Work through the entries below and show every line in which "with" is found.
___ Records for the exercise
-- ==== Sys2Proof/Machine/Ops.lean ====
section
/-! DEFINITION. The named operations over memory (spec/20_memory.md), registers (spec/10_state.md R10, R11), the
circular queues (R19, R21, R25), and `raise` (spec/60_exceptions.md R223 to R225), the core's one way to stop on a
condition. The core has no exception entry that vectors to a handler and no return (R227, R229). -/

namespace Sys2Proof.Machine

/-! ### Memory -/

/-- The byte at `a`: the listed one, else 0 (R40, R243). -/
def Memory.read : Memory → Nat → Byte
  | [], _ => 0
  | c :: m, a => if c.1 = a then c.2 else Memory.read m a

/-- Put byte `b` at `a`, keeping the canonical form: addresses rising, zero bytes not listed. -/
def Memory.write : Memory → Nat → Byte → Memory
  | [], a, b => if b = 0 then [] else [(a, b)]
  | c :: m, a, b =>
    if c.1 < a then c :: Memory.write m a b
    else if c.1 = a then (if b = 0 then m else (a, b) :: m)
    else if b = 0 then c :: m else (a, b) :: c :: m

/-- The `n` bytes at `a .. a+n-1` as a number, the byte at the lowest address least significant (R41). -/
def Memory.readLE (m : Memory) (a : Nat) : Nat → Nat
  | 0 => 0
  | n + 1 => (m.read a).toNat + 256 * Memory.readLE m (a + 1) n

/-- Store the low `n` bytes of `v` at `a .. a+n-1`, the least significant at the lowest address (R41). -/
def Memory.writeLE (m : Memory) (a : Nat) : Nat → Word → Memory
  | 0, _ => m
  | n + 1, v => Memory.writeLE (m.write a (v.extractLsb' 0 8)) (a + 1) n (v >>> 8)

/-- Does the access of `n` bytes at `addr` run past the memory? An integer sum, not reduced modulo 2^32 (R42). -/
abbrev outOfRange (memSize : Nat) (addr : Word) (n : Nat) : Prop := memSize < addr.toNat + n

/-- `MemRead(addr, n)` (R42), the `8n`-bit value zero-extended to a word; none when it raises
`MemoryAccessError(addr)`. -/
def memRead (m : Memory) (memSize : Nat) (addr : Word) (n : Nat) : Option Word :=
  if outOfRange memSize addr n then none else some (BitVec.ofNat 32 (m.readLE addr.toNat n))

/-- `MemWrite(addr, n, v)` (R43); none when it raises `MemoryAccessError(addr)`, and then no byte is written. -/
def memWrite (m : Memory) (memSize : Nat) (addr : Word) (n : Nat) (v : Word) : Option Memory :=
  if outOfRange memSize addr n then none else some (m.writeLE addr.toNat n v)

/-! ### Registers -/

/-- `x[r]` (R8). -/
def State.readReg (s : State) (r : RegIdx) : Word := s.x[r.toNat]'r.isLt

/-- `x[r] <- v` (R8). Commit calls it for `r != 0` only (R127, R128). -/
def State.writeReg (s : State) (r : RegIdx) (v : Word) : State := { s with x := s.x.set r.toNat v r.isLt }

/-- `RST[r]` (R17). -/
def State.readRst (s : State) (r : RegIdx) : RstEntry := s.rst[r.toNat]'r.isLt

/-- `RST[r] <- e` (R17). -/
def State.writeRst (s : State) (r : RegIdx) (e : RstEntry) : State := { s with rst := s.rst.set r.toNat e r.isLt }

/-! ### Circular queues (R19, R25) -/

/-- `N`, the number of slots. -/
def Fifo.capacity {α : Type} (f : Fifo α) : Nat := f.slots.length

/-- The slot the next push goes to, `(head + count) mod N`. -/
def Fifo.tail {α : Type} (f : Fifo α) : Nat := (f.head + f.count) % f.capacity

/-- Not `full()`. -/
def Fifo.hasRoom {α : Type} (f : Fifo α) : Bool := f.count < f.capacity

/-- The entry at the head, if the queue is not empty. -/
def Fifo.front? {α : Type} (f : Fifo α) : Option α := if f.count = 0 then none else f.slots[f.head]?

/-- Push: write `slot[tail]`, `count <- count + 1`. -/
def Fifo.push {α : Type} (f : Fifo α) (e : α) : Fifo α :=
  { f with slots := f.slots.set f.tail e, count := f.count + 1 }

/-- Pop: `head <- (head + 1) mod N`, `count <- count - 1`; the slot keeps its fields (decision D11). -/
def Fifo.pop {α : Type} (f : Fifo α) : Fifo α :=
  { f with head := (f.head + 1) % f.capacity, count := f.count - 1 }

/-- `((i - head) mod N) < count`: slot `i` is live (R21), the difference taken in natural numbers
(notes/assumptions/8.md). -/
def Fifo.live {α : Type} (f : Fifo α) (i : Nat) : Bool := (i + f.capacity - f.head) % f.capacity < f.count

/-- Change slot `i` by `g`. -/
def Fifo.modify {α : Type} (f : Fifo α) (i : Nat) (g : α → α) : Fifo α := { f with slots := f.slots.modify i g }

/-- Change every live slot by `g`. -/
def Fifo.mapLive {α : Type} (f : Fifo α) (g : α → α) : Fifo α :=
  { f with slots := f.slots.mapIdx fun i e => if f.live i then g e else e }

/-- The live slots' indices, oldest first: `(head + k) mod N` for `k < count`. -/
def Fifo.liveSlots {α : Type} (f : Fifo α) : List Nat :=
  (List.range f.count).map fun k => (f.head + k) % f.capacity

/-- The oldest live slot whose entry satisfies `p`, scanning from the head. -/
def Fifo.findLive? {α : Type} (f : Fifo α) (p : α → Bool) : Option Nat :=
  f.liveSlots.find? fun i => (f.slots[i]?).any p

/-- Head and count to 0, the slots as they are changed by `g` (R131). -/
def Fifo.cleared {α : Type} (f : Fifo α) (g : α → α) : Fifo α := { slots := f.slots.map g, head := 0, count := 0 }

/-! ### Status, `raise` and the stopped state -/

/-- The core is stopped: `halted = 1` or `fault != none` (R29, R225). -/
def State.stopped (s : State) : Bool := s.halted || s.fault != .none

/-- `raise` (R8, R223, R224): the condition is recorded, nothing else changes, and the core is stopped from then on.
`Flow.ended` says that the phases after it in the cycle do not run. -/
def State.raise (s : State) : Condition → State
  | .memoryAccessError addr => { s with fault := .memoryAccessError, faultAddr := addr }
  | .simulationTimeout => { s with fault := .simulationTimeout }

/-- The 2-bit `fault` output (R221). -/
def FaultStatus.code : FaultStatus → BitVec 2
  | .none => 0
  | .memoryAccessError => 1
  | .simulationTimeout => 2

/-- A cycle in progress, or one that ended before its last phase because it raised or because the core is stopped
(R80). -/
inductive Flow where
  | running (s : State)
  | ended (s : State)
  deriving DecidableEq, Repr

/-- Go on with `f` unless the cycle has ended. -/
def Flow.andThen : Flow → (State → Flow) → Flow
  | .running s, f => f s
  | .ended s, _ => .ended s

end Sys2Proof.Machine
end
______
Task response:
def State.writeReg (s : State) (r : RegIdx) (v : Word) : State := { s with x := s.x.set r.toNat v r.isLt }
def State.writeRst (s : State) (r : RegIdx) (e : RstEntry) : State := { s with rst := s.rst.set r.toNat e r.isLt }
  { f with slots := f.slots.set f.tail e, count := f.count + 1 }
  { f with head := (f.head + 1) % f.capacity, count := f.count - 1 }
def Fifo.modify {α : Type} (f : Fifo α) (i : Nat) (g : α → α) : Fifo α := { f with slots := f.slots.modify i g }
  { f with slots := f.slots.mapIdx fun i e => if f.live i then g e else e }
  | .memoryAccessError addr => { s with fault := .memoryAccessError, faultAddr := addr }
  | .simulationTimeout => { s with fault := .simulationTimeout }
/-- Go on with `f` unless the cycle has ended. -/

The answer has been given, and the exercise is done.